En réalité, cette dette monétisée a déjà été de facto annulée, mais tout le monde continue à faire comme si ce n’était pas le cas, car toute modification du statu quo créerait des problèmes bien trop importants pour tout le monde. La contrepartie de cette stabilité factice ? De l’inflation, et donc la perte de pouvoir d’achat. Retenez qu’il y a forcément toujours des personnes qui payent au bout de la chaîne.
Pour ceux qui douteraient, car il y a de quoi être stupéfait, il suffit d’écouter Christine Lagarde, la présidente de la BCE, qui vient enfin d’être interrogée sur ce point. Il se trouve qu’elle a bien été incapable de répondre.
Journaliste : "Mais comment comptez-vous le faire baisser [le bilan de la BCE] ?"
Lagarde : "Ça viendra, ça viendra. En temps voulu."
Journaliste : "… Comment ?"
Lagarde : "En temps voulu, ça viendra."
Journaliste : "Mais dormez-vous la nuit quand vous voyez cette courbe ?" pic.twitter.com/I0hZyNLjuH
— Raphaël Bloch 🐳 (@Raph_Bloch) May 25, 2022
Un prêteur qui n’a aucune idée de quand il sera remboursé ? Ce n’est pas très sérieux…
Le retour de la crise des taux souverains et de l’euro
La très forte inflation actuelle vient d’obliger la BCE à cesser brutalement ses achats de dette.
La dure réalité s’est immédiatement faite sentir : n’étant plus manipulés pour être artificiellement abaissés, les taux d’intérêt des dettes publiques se sont immédiatement mis à remonter fortement, se dirigeant vers un niveau cohérent avec la situation calamiteuse des finances publiques et de l’inflation.
En quelques semaines, les taux ont donc déjà augmenté de 2 points, les écarts entre pays augmentant fortement. L’Allemagne est revenue à des taux de 1,5 %, et l’Italie se rapproche déjà de 4 %, qui est un niveau peu soutenable à moyen terme pour une dette de 3 000 Md€.
Il est donc très probable qu’on se dirige donc tout droit vers une nouvelle crise des dettes souveraines.
En route vers une très grande crise financière ?
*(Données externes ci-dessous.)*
/-- Two requests that take effect in the order of their arrival: they share a sector, and one of them writes it (R228). A
read and a clearance do not stand in each other's way, for a read may wait for the clearance. -/
def MemReq.ordered (a b : MemReq) : Bool :=
  (a.isWrite || b.isWrite || (!a.isRead && !b.isRead)) && a.sectors.any fun x => b.sectors.contains x

/-- Why a request that comes behind some waiting ones must wait, none when it is served now. A clearance does not stand behind
a write that itself waits for a clearance (R232). -/
def Dev.queuesFor (s : Dev) (ahead : List MemWait) (r : MemReq) : Option WaitFor :=
  if ahead.any fun w => w.req.ordered r && !(r.isClear && w.why == .pendingFull) then some .behind
  else if s.quiesced r.address && !s.stackLost (s.place r.address).stack then some .quiesced
  else
    match r with
    | .read sec _ o _ wait => if wait && s.mustWait (sec / 128) o then some .check else none
    | .write pa o e _ _ pending => if pending && s.pendingFull pa o e then some .pendingFull else none
    | _ => none

/-- A block of a running mirror generation that is still to be read is read before a write changes it: the write waits for
that read, which is raised to ORDINARY, so that the generation is the state at its boundary (R404). -/
def Dev.mirrorFirst (s : Dev) (b : Nat) : Dev :=
  allHoldings.foldl (fun d h =>
    match (d.holding h).mirrorSend with
    | none => d
    | some m =>
      let mine := m.toRead.filter fun q => q.2 == b
      if mine.isEmpty then d
      else
        let x := d.readBlock b (.holding h)
        (x.2.2.modHolding h fun y => { y with mirrorSend := some { m with
          toRead := m.toRead.filter (fun q => q.2 != b), taken := m.taken ++ mine.map fun q => (q.1, x.1) } }).countFree (some h)
            (regAt ctl 0x16028)) s

/-- Serves a request at its controller; a clearance of an earlier epoch is dropped (R440). -/
def Dev.perform (s : Dev) (r : MemReq) : Dev :=
  let k := (s.place r.address).stack
  let s1 := s.lcSlots k r.cls
  match r with
  | .read sec whole o _ _ =>
    if whole then
      let x := s1.readBlock (sec / 128) o
      x.2.2.emit (.readData x.1 x.2.1)
    else
      let x := s1.readSector sec o
      x.2.emit (.readData x.1.data x.1.checked)
  | .write pa o e _ data pending => (s1.mirrorFirst (pa / 4096)).writeBlock pa data o e pending
  | .clear b secs o e kind =>
    if s.staleEpoch o e || s.stackLost k then s else (s.tagRead k o).clearTag b secs kind
  | .scrub b => s.scrubRead b

/-- A pending write has found no room (R232). -/
def Dev.noteFullPending (s : Dev) (r : MemReq) (why : WaitFor) : Dev :=
  match r, why with
  | .write pa o _ _ _ _, .pendingFull => s.countMem (s.place pa).stack o 0x90 1
  | _, _ => s

/-- Whether a new request goes ahead of one that waits: in class order for a quiesced channel (R238), and never past one
that it must follow. -/
def MemReq.passes (r : MemReq) (w : MemWait) : Bool :=
  w.why == .quiesced && decide (classRank r.cls < classRank w.req.cls) && !w.req.ordered r

/-- The waiting requests with a new one in its place. -/
def placeWait (n : MemWait) : List MemWait → List MemWait
  | [] => [n]
  | w :: rest => if (w :: rest).all n.req.passes then n :: w :: rest else w :: placeWait n rest

/-- A request that must wait. -/
def Dev.addWait (s : Dev) (r : MemReq) (why : WaitFor) (fails : Bool := false) : Dev :=
  ({ s with memWaits := if why = .quiesced then placeWait ⟨r, why, fails⟩ s.memWaits else s.memWaits ++ [⟨r, why, fails⟩] } : Dev).noteFullPending
    r why

/-- A request comes to its controller. -/
def Dev.request (s : Dev) (r : MemReq) : Dev :=
  match s.queuesFor s.memWaits r with
  | some why => s.addWait r why
  | none => s.perform r

/-- One pass over the waiting requests, in order: those that nothing holds are served. -/
def Dev.releaseFrom (s : Dev) (kept : List MemWait) : List MemWait → Dev
  | [] => { s with memWaits := kept }
  | w :: rest =>
    match w.why with
    | .parity _ => s.releaseFrom (kept ++ [w]) rest
    | _ =>
      match s.queuesFor kept w.req with
      | none =>
        if w.fails then s.releaseFrom (kept ++ [{ w with why := .parity 0 }]) rest else (s.perform w.req).releaseFrom kept rest
      | some why =>
        (if w.why = why then s else s.noteFullPending w.req why).releaseFrom (kept ++ [{ w with why := why }]) rest

/-- Passes until one serves nothing. -/
def Dev.releaseTimes (s : Dev) : Nat → Dev
  | 0 => s
  | n + 1 =>
    let r := s.releaseFrom [] s.memWaits
    if r.memWaits.length = s.memWaits.length then r else r.releaseTimes n

/-- Serves the waiting requests that can proceed (R228, R232, R238). -/
def Dev.release (s : Dev) : Dev := s.releaseTimes s.memWaits.length

/-- A read held for its check goes on once POISON is set on its block (R232). -/
def Dev.releasePoisoned (s r : Dev) (b : Nat) : Dev :=
  if !(s.tag b).poison && (r.tag b).poison then r.release else r

/-- A clearance at its controller: it follows its write, and what waited for it goes on. -/
def Dev.clear (s : Dev) (b : Nat) (secs : List Nat) (o : Owner) (e : BitVec 16) (kind : Clearance) : Dev :=
  (s.request (.clear b secs o e kind)).release

/-- What memory holds for some sectors once the writes queued for them are done, from which a queued read is served
(R228). -/
def Dev.served (s : Dev) (secs : List Nat) : Dev :=
  (s.memWaits.filter fun w => w.req.isWrite && w.req.sectors.any secs.contains).foldl (fun d w => d.perform w.req) s

/-- A part of a descriptor is under decision at its core, which holds its clearances (R386). -/
def Dev.deciding (s : Dev) (agent : Nat) (stream : Fin 2) (index : Word32) (part : Nat) : Bool :=
  decide (agent < 256) && (s.core (Fin.ofNat 256 agent)).decision.any fun z =>
    z.stream == stream && z.index == index && z.part == some part

/-- A clearance for these sectors of a block may be a pending write's: no decision holds it (R386). -/
def Dev.clears (s : Dev) (b : Nat) (secs : List Nat) (p : PendWrite) : Bool :=
  p.block == b && p.sectors == secs && !s.deciding p.agent p.stream p.index p.part

end Sys2Proof.Machine
end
Alors quelles sont les options de la BCE face à cette crise ? La première grande option est de ne rien faire du tout, conformément à sa décision du 9 juin : elle n’achète plus de dette publique pour ne pas relancer l’inflation. Les taux vont continuer d’augmenter, et il serait logique qu’ils atteignent le niveau d’inflation majoré d’une prime de risque, ce qui les amènerait dans une fourchette de 8 à 12 %, ce qui est intenable, et risque d’entrainer une panique chez les prêteurs.
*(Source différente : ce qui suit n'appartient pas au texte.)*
-- ==== Sys2Proof/Machine/Series.lean ====
section
/-! DEFINITION. The values of the functions of R121 as exact numbers, near enough for the bounds of R113 to be
judged: fixed-point series with 320 fraction bits, and the results of a format that lie within a bound. -/

namespace Sys2Proof

open Machine

/-! ### Fixed point with 320 fraction bits -/

/-- One in fixed point. -/
def fixOne : Int := 2 ^ 320

/-- The product of two fixed-point numbers. -/
def fixMul (a b : Int) : Int := a * b / fixOne

/-- The quotient of two fixed-point numbers. -/
def fixDiv (a b : Int) : Int := a * fixOne / b

/-- A finite value in fixed point, rounded towards minus infinity. -/
def fixOf (v : Val) : Int := v.unitsFloor (-320)

/-- A fixed-point number times 2^k as a value. -/
def ofFix (z k : Int) : Val := Val.ofInt z (k - 320)

/-- The sum of n terms of a series: each term from the one before by a step, and a divisor for what is added. -/
def seriesSum (step : Nat → Int → Int) (part : Nat → Int → Int) : Nat → Nat → Int → Int → Int
  | 0, _, _, acc => acc
  | n + 1, i, t, acc => seriesSum step part n (i + 1) (step i t) (acc + part i t)

/-- The inverse hyperbolic tangent of a number of magnitude at most 1/3. -/
def fixAtanh (t : Int) : Int :=
  let q := fixMul t t
  seriesSum (fun _ u => fixMul u q) (fun i u => u / (2 * (i : Int) + 1)) 110 0 t 0

/-- The natural logarithm of 2. -/
def fixLn2 : Int := 2 * fixAtanh (fixOne / 3)

/-- The inverse tangent of 1/k. -/
def fixAtanInv (k : Int) : Int :=
  seriesSum (fun _ u => -(u / (k * k))) (fun i u => u / (2 * (i : Int) + 1)) 150 0 (fixOne / k) 0

/-- π, by Machin's formula. -/
def fixPi : Int := 4 * (4 * fixAtanInv 5 - fixAtanInv 239)

/-- The square root of a fixed-point number that is not negative. -/
def fixSqrt (z : Int) : Int := (isqrt (z.toNat * 2 ^ 320) : Int)

/-- e^x of a fixed-point number, as a fixed-point number and a power of two. -/
def fixExp (x : Int) : Int × Int :=
  let n := (2 * x + fixLn2) / (2 * fixLn2)
  let r := x - n * fixLn2
  (seriesSum (fun i u => fixMul u r / ((i : Int) + 1)) (fun _ u => u) 80 0 fixOne 0, n)

/-! ### The functions on finite values -/

/-- Whether a magnitude is below 2^k. -/
def Val.below (x : Val) (k : Int) : Bool := x.abs.lt (.fin false 1 k)

/-- The quotient of positive finite values with 300 bits. -/
def wideQuot (x y : Val) : Val :=
  match x, y with
  | .fin n1 m1 e1, .fin n2 m2 e2 =>
    let k := 300 + Nat.log2 m2
    .fin (n1 != n2) ((m1 <<< k) / m2) (e1 - e2 - (k : Int))
  | _, _ => x.div y

/-- e^x; a power of two far outside every format stands for what lies beyond ±2,048. -/
def expVal (x : Val) : Val :=
  if x.below 11 then
    let r := fixExp (fixOf x)
    ofFix r.1 r.2
  else .fin false 1 (if x.neg? then -2900 else 2900)

def oneVal : Val := .fin false 1 0

/-- The natural logarithm of a positive value. -/
def logVal (x : Val) : Val :=
  match x with
  | .fin _ m e =>
    let l := Nat.log2 m
    let z := fixOf (.fin false m (-(l : Int)))
    ofFix (((l : Int) + e) * fixLn2 + 2 * fixAtanh (fixDiv (z - fixOne) (z + fixOne))) 0
  | _ => x

/-- The hyperbolic tangent. -/
def tanhVal (x : Val) : Val :=
  if x.below (-120) then x
  else
    let e := expVal (Val.mul (.fin true 2 0) x.abs)
    let t := wideQuot (oneVal.add e.negate) (oneVal.add e)
    if x.neg? then t.negate else t

/-- 1 ÷ (1 + e^−x). -/
def sigmoidVal (x : Val) : Val :=
  if x.neg? then let e := expVal x; wideQuot e (oneVal.add e)
  else wideQuot oneVal (oneVal.add (expVal x.negate))

/-- The error function's series for a magnitude up to 4. -/
def fixErf (z : Int) : Int :=
  let q := fixMul z z
  let s := seriesSum (fun i u => -(fixMul u q / ((i : Int) + 1))) (fun i u => u / (2 * (i : Int) + 1)) 190 0 z 0
  2 * fixDiv s (fixSqrt fixPi)

/-- The continued fraction of the complementary error function from its n-th partial denominator outwards. -/
def erfcTail (z : Int) : Nat → Int → Int
  | 0, t => t
  | n + 1, t => erfcTail z n (z + fixDiv (((n : Int) + 1) * fixOne / 2) t)

/-- The standard normal distribution function: the error function within a magnitude of 4 of its argument over √2, the
continued fraction beyond it. -/
def phiVal (x : Val) : Val :=
  let z := fixDiv (fixOf x.abs) (fixSqrt (2 * fixOne))
  if z < 4 * fixOne then
    let h := fixErf z / 2
    ofFix (if x.neg? then fixOne / 2 - h else fixOne / 2 + h) 0
  else
    let e := fixExp (-(fixMul z z))
    let t := wideQuot (ofFix (fixDiv e.1 (2 * fixSqrt fixPi)) e.2) (ofFix (erfcTail z 400 z) 0)
    if x.neg? then t else oneVal.add t.negate

/-- GELU with the error function, x × Φ(x). -/
def geluErfVal (x : Val) : Val :=
  if x.below 6 then x.mul (phiVal x) else if x.neg? then .fin true 1 (-2900) else x

/-- GELU in its tanh form: 0.5 x (1 + tanh(√(2 ÷ π) (x + 0.044715 x³))). PRESUMED: the constants are the
customary ones of that form (notes/assumptions/6). -/
def geluTanhVal (x : Val) : Val :=
  if x.below 6 then
    let c : Val := wideQuot (.fin false 44715 0) (.fin false 1000000 0)
    let u := x.add ((x.mul (x.mul x)).mul c)
    let w := (ofFix (2 * fixSqrt (fixDiv (2 * fixOne) fixPi)) 0).mul u
    x.mul (sigmoidVal w)
  else if x.neg? then .fin true 1 (-2900) else x

/-- x × sigmoid(x). -/
def siluVal (x : Val) : Val := if x.isZero then x else x.mul (sigmoidVal x)

/-- The value of a FUNC operation of R121 at an input where the function has a real value; none elsewhere. At an
infinite input the function's limit, where it is no indeterminate product. DEDUCED (notes/assumptions/6). -/
def funcVal (n : Nat) (x : Val) : Option Val :=
  match x with
  | .nan a => some (.nan a)
  | .inf neg =>
    match n with
    | 0 => some (if neg then Val.zero else .inf false)
    | 2 => some (if neg then oneVal.negate else oneVal)
    | 3 => some (if neg then Val.zero else oneVal)
    | 9 => some (.fin neg 0 0)
    | 1 => if neg then none else some (.inf false)
    | 10 => if neg then none else some Val.zero
    | _ => if neg then none else some (.inf false)
  | .fin neg m _ =>
    match n with
    | 0 => some (expVal x)
    | 1 => if neg || m == 0 then none else some (logVal x)
    | 2 => some (if m = 0 then x else tanhVal x)
    | 3 => some (sigmoidVal x)
    | 6 => some (if m = 0 then x else geluErfVal x)
    | 7 => some (if m = 0 then x else geluTanhVal x)
    | 8 => some (siluVal x)
    | 9 => if m = 0 then none else some (wideQuot oneVal x)
    | 10 => if neg || m == 0 then none
      else some (wideQuot oneVal x.sqrt)
    | _ => none

/-! ### The results a bound leaves (R113) -/

/-- The largest error of a FUNC result, in units in the last place (R113). -/
def funcUlps (f : Fmt) (n : Nat) : Nat :=
  if f = .fp64 then 1 else if [2, 3, 6, 7, 8].contains n then 2 else 1

/-- One unit in the last place of a format at a value. -/
def ulpAt (f : Fmt) (v : Val) : Val :=
  let q := v.floorLog2 - ((fmtSig f : Int) - 1)
  .fin false 1 (if v.isZero || decide (q ≤ fmtQmin f) then fmtQmin f else q)

/-- The encoding j steps above the magnitude b of a sign, through zero to the other sign. -/
def stepBits (f : Fmt) (neg : Bool) (b : Nat) (j : Int) : Nat :=
  let k := (b : Int) + j
  if k < 0 then withSign f (!neg) k.natAbs else withSign f neg k.natAbs

/-- The finite encodings of a format within a number of units in the last place of a value, the nearest first. -/
def within (f : Fmt) (ulps : Nat) (v : Val) : List Nat :=
  let b := roundBits (fmtSig f) (fmtQmin f) (match v with | .fin _ m _ => m | _ => 0)
    (match v with | .fin _ _ e => e | _ => 0)
  let lim := (ulpAt f v).mul (.fin false ulps 0)
  ([0, -1, 1, -2, 2] : List Int).filterMap fun j =>
    let c := stepBits f v.neg? b j
    if decide (((b : Int) + j).natAbs ≤ fmtMaxBits f) && !lim.lt ((decode f c).add v.negate).abs then some c else none

/-- A FUNC result in a working format from the function's value: the infinities, NaN and saturation of R24 and R40,
else one of the encodings within the bound of R113, by a choice that nothing constrains. -/
def boundedResult (f : Fmt) (ulps pick : Nat) (v : Val) : Val × Bool :=
  let r := convert f v
  if !v.isFinite || r.sat then (decode f r.bits, r.sat)
  else
    let cs := within f ulps v
    (decode f (cs.getD (pick % Nat.max cs.length 1) r.bits), false)

/-! ### The derivatives of the tables of R118 -/

/-- The true derivative of GELU_ERF, GELU_TANH or SILU (by its FUNC number) at an input of magnitude below 64. -/
def derivVal (n : Nat) (x : Val) : Val :=
  if n = 6 then
    let z := fixOf x
    let e := fixExp (-(fixMul z z) / 2)
    (phiVal x).add (x.mul (ofFix (fixDiv e.1 (fixSqrt (2 * fixPi))) e.2))
  else if n = 7 then
    let c : Val := wideQuot (.fin false 44715 0) (.fin false 1000000 0)
    let k := ofFix (2 * fixSqrt (fixDiv (2 * fixOne) fixPi)) 0
    let x2 := (x.mul x).mul c
    let s := sigmoidVal (k.mul (x.mul (oneVal.add x2)))
    let w := k.mul (oneVal.add (x2.mul (.fin false 3 0)))
    s.add ((x.mul w).mul (s.mul (oneVal.add s.negate)))
  else
    let s := sigmoidVal x
    s.add (x.mul (s.mul (oneVal.add s.negate)))

/-- GELU_ERF, GELU_TANH or SILU at a finite input. -/
def branchVal (n : Nat) (x : Val) : Val := (funcVal n x).getD x

/-- Halving an interval of fixed-point inputs a number of times: the end on which a test holds moves up. -/
def bisect (below : Val → Bool) : Nat → Int → Int → Int
  | 0, lo, _ => lo
  | k + 1, lo, hi =>
    let mid := (lo + hi) / 2
    if below (ofFix mid 0) then bisect below k mid hi else bisect below k lo mid

/-- The input at which a function of R118 has its least output. -/
def leastPoint (n : Nat) : Val :=
  ofFix (bisect (fun x => (derivVal n x).lt Val.zero) 80 (-2 * fixOne) (-fixOne / 2)) 0

/-- The least outputs of GELU_ERF, GELU_TANH and SILU, to far more bits than FP32 has. -/
def leastGeluErf : Val := branchVal 6 (leastPoint 6)
def leastGeluTanh : Val := branchVal 7 (leastPoint 7)
def leastSilu : Val := branchVal 8 (leastPoint 8)
def leastOutput (n : Nat) : Val := if n = 6 then leastGeluErf else if n = 7 then leastGeluTanh else leastSilu

/-- The input that an output y and the branch mask resolve (R118): right of the minimum, or left of it for a negative y
whose mask bit is set. -/
def resolveInput (n : Nat) (y : Val) (mask : Bool) : Val :=
  let turn := fixOf (leastPoint n)
  if y.lt Val.zero && mask then ofFix (bisect (fun x => y.lt (branchVal n x)) 80 (-64 * fixOne) turn) 0
  else ofFix (bisect (fun x => (branchVal n x).lt y) 80 turn (64 * fixOne)) 0

/-- The true derivative at the input that y resolves; 0 at the minimum and 1 far to the right. -/
def trueDeriv (n : Nat) (y : Val) (mask : Bool) : Val :=
  if y.lt (leastOutput n) then Val.zero
  else if y.below 5 then derivVal n (resolveInput n y mask) else oneVal

/-- A table entry's value and slope held to the bound of R118: an entry whose value at the fraction f is further than
2^-16 from the true derivative d stands for no table that the spec allows, and d takes its place. -/
def boundedEntry (d f : Val) (e : Val × Val) : Val × Val :=
  let v := (e.2.mul f).add e.1
  if v.isFinite && !(Val.fin false 1 (-16)).lt (v.add d.negate).abs then e else (f32 (toF32 d), Val.zero)

end Sys2Proof
end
L’Italie risquerait donc un défaut, à moins d’être aidée par les autres pays, qui pourraient par exemple se porter garants de sa dette. Le voudront-ils ? Le pourront-ils sans être entrainés dans la crise et cela sera-t-il suffisant ? Tels risquent d’être les débats dans les mois à venir.
La deuxième grande option est que, sans relancer de la création monétaire, la BCE trouve un système pour limiter les écarts de taux entre États, à défaut de pouvoir empêcher la hausse. C’est la piste que semble avoir retenue la BCE dans une réunion d’urgence tenue le 15 juin 2022, au sein de laquelle elle n’a rien décidé de concret, mais a simplement indiqué qu’elle allait « faire preuve de flexibilité dans le réinvestissement des remboursements des titres arrivant à échéance du portefeuille PEPP » et qu’elle avait « décidé de charger les comités compétents de l’Eurosystème, avec les services de la BCE, d’accélérer la finalisation d’un nouvel instrument anti-fragmentation ».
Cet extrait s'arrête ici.